Diggers tore into a Soviet World War Two memorial in Georgia on Thursday to make way for a new parliament in the former Soviet republic, angering Russia and opponents of pro-Western President Mikheil Saakashvili. Saakashvili wants parliament sessions to be relocated to Georgia's second city of Kutaisi under an initiative to revitalise the former industrial hub.
But the demolition of a 46-metre-high concrete and bronze war memorial at the proposed construction site has been criticised by Georgia's opposition and Russia, which fought a brief war with US ally Georgia last year. The Russian Defence Ministry issued a statement saying it was "concerned", and Duma deputy and former prime minister Sergei Stepashin said it was "sacrilege".
Critics said the move reflected an indifference to public opinion by authorities under Saakashvili, whose rejection of Georgia's Soviet past has been his signature policy since taking power on the back of the 2003 "Rose Revolution". Some 300,000 Georgians died fighting for the Soviet army during World War Two.
"The decision to dismantle this memorial without asking the people and without asking the author of this memorial is a very good example of how our leadership ignores public opinion," said Georgy Akhvlediani of the opposition Christian Democrats.

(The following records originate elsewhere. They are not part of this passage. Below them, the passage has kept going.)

theorem execOutput_raisable {ma : Mode} {c : FatalCondition} (ht : execOutput ma s = .next t)
    (hc : t.status = .faulted c) : raisable (.output ma) c = true := by
  rcases execOutput_cases s ma t ht with ⟨a, -, rfl⟩ | ⟨c', ha, rfl⟩
  · cases hc
  · cases hc
    exact State.raisable_of_val_error rfl rfl ha

theorem execAdjustBase_raisable {ma : Mode} {c : FatalCondition} (hs : s.status = .running)
    (ht : execAdjustBase ma s = .next t) (hc : t.status = .faulted c) :
    raisable (.adjustBase ma) c = true := by
  rcases execAdjustBase_cases s ma t ht with ⟨a, -, -, rfl⟩ | ⟨c', rfl, hcause⟩
  · cases hs.symm.trans hc
  · cases hc
    rcases hcause with ha | ⟨a, -, -, rfl⟩
    · exact State.raisable_of_val_error rfl rfl ha
    · rfl

theorem exec_raisable {i : Instr} {c : FatalCondition} (hs : s.status = .running)
    (ht : exec i s = .next t) (hc : t.status = .faulted c) : raisable i c = true := by
  cases i with
  | add a b d =>
    exact State.threeOperand_raisable rfl rfl rfl (fun _ _ => raisable_of_fitting_error rfl) hs ht hc
  | mul a b d =>
    exact State.threeOperand_raisable rfl rfl rfl (fun _ _ => raisable_of_fitting_error rfl) hs ht hc
  | input d => exact execInput_raisable hs ht hc
  | output a => exact execOutput_raisable ht hc
  | jumpIfTrue a t => exact State.jumpWhen_raisable rfl rfl rfl hs ht hc
  | jumpIfFalse a t => exact State.jumpWhen_raisable rfl rfl rfl hs ht hc
  | lessThan a b d => exact State.threeOperand_raisable rfl rfl rfl (fun _ _ h => by cases h) hs ht hc
  | equals a b d => exact State.threeOperand_raisable rfl rfl rfl (fun _ _ h => by cases h) hs ht hc
  | adjustBase a => exact execAdjustBase_raisable hs ht hc
  | halt =>
    obtain rfl := execHalt_cases s t ht
    cases hc

/-- What an instruction can raise is never a condition of the host's. -/
theorem ofStep_of_raisable {i : Instr} {c : FatalCondition} (h : raisable i c = true) :
    c.ofStep = true := by
  cases c with
  | loadFormat => cases h
  | illegalOpcode iw => rfl
  | addressFault a k =>
    cases k with
    | host => cases h
    | _ => rfl
  | illegalMode iw n => rfl
  | arithOverflow op => rfl

theorem State.ofStep_of_fetchDecode_error {c : FatalCondition} (h : s.fetchDecode = .error c) :
    c.ofStep = true := by
  rcases (s.fetchDecode_eq_error c).1 h with ⟨-, rfl⟩ | ⟨-, e, -, rfl⟩
  · rfl
  · cases e with
    | illegalOpcode iw => rfl
    | illegalMode iw n => rfl

/-! ## The transitions of STATE (R116) -/

theorem exec_transition {i : Instr} (hs : s.status = .running) (ht : exec i s = .next t) :
    Transition .running t.status := by
  have hloop : Transition .running s.status := hs ▸ .loop
  cases exec_effect ht with
  | suspended md => exact .yield _
  | pushed ma v hv => exact .yield _
  | halted => exact .halt
  | raised i c => exact .fault c (ofStep_of_raisable (exec_raisable hs ht rfl))
  | _ => exact hloop

theorem coreStep_transition (hs : s.status = .running) (ht : coreStep s = .next t) :
    Transition .running t.status := by
  rcases coreStep_cases s t ht with ⟨i, -, hi⟩ | ⟨c, hc, rfl⟩
  · exact exec_transition hs hi
  · exact .fault c (State.ofStep_of_fetchDecode_error hc)

theorem transition_of_legal_run {st : ExecState} (h : legal .run st = true) : Transition st .running := by
  cases st with
  | ready => exact .runReady
  | interrupted r => exact .runInterrupted r
  | _ => cases h

/-- Where POKE and PEEK are legal, STATE can become Faulted by an address out of range. -/
theorem transition_of_portFault {st : ExecState} {cfg : Config} {a : Int} {c : FatalCondition}
    (hlegal : legal .pokePeek st = true) (hc : checkAddr cfg a .host = .error c) :
    Transition st (.faulted c) := by
  obtain ⟨-, rfl⟩ := (checkAddr_eq_error cfg a .host c).1 hc
  cases st with
  | ready => exact .portFaultReady a
  | interrupted r => exact .portFaultInterrupted r a
  | halted => exact .portFaultHalted a
  | _ => cases hlegal

theorem State.loadImage_transition {ws : List Int} (hs : s.status = .booting)
    (ht : s.loadImage ws = .next t) : Transition s.status t.status := by
  rw [hs]
  rcases s.loadImage_cases ws t ht with ⟨-, rfl⟩ | ⟨-, rfl⟩
  · exact .load
  · exact .sizeFault _

theorem perform_transition {x : Txn} (ht : perform x s = .next t) :
    t.status = s.status ∨ Transition s.status t.status := by
  obtain ⟨hlegal, htransact⟩ := (perform_eq_next s x t).1 ht
  cases x with
  | reset =>
    obtain rfl := hostReset_cases htransact
    exact .inr (.reset _)
  | load ws =>
    obtain ⟨-, -, hload⟩ := hostLoad_cases s ws t htransact
    exact .inr (State.loadImage_transition (legal_load hlegal) hload)
  | loadText text =>
    have hbooting := legal_load hlegal
    rcases hostLoadText_cases s text t htransact with ⟨-, rfl⟩ | ⟨ws, -, hload⟩
    · rw [hbooting]
      exact .inr .textFault
    · exact .inr (State.loadImage_transition hbooting hload)
  | poke addr v =>
    rcases hostPoke_cases s addr v t htransact with ⟨-, ⟨a, -, rfl⟩ | ⟨c, hc, rfl⟩⟩
    · exact .inl rfl
    · exact .inr (transition_of_portFault hlegal hc)
  | peek addr =>
    rcases hostPeek_cases s addr t htransact with ⟨a, -, rfl⟩ | ⟨c, hc, rfl⟩
    · exact .inl rfl
    · exact .inr (transition_of_portFault hlegal hc)
  | inPush v =>
    obtain ⟨-, rfl⟩ := hostInPush_cases s v t htransact
    exact .inl rfl
  | outPop =>
    rcases hostOutPop_cases s t htransact with ⟨-, rfl⟩ | ⟨v, q, -, rfl⟩
    · exact .inl rfl
    · exact .inl rfl
  | run =>
    obtain rfl := hostRun_cases htransact
    exact .inr (transition_of_legal_run hlegal)

/-- Settles O38: a step of the core makes a transition from Running, whatever becomes of the host's lists, and a
transaction makes one from a STATE in which it is legal. -/
theorem stateChangesOnlyByTheTable : Obligations.StateChangesOnlyByTheTable := by
  intro s t ht
  rcases step_cases s t ht with ⟨s', u, hs', hrunning, hu, rfl⟩ | ⟨r, rs, -, -, hp⟩
  · have hrunning' : s'.status = .running := by
      rcases hs' with ⟨rfl, -⟩ | ⟨r, rs, -, -, rfl⟩
      · exact hrunning
      · exact hrunning
    rw [State.deliver_status, hrunning]
    exact .inr (coreStep_transition hrunning' hu)
  · exact perform_transition (s := s.setRequests rs) hp

/-! ## pc after a step (R115) -/

theorem exec_pc_of_faulted {i : Instr} {c : FatalCondition} (hs : s.status = .running)
    (ht : exec i s = .next t) (hc : t.status = .faulted c) : t.pc = s.pc := by
  have hrunning : s.status ≠ .faulted c := by simp [hs]
  cases exec_effect ht with
  | stored i d r => exact absurd hc hrunning
  | jumped i a => exact absurd hc hrunning
  | taken md d v q hq => exact absurd hc hrunning
  | adjusted ma v => exact absurd hc hrunning
  | pushed ma v hv => cases hc
  | suspended md => rfl
  | halted => rfl
  | raised i c => rfl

One part of the monument, a statue of a naked Georgian horseman in front of the main concrete structure, has already been removed. Authorities said it would be relocated within Kutaisi, 236 km (147 miles) west of the capital Tbilisi. Municipal construction official Jemal Tsuladze told Reuters the bronze sections of the monument, built in 1982, would be kept in storage, but the main structure was too big to move.
"It was a government decision and we are just implementing it," he said. Kutaisi city officials could not confirm Russian media reports that the main structure - designed by Georgian sculptor Merab Berdzenishvili - would be blown up on December 21, the birthday of Saakashvili which he shares with Josef Stalin. The monument dispute has echoes of Estonia in 2007, when Russia reacted furiously to the removal of a statue of a Soviet Red Army soldier in the capital Tallinn.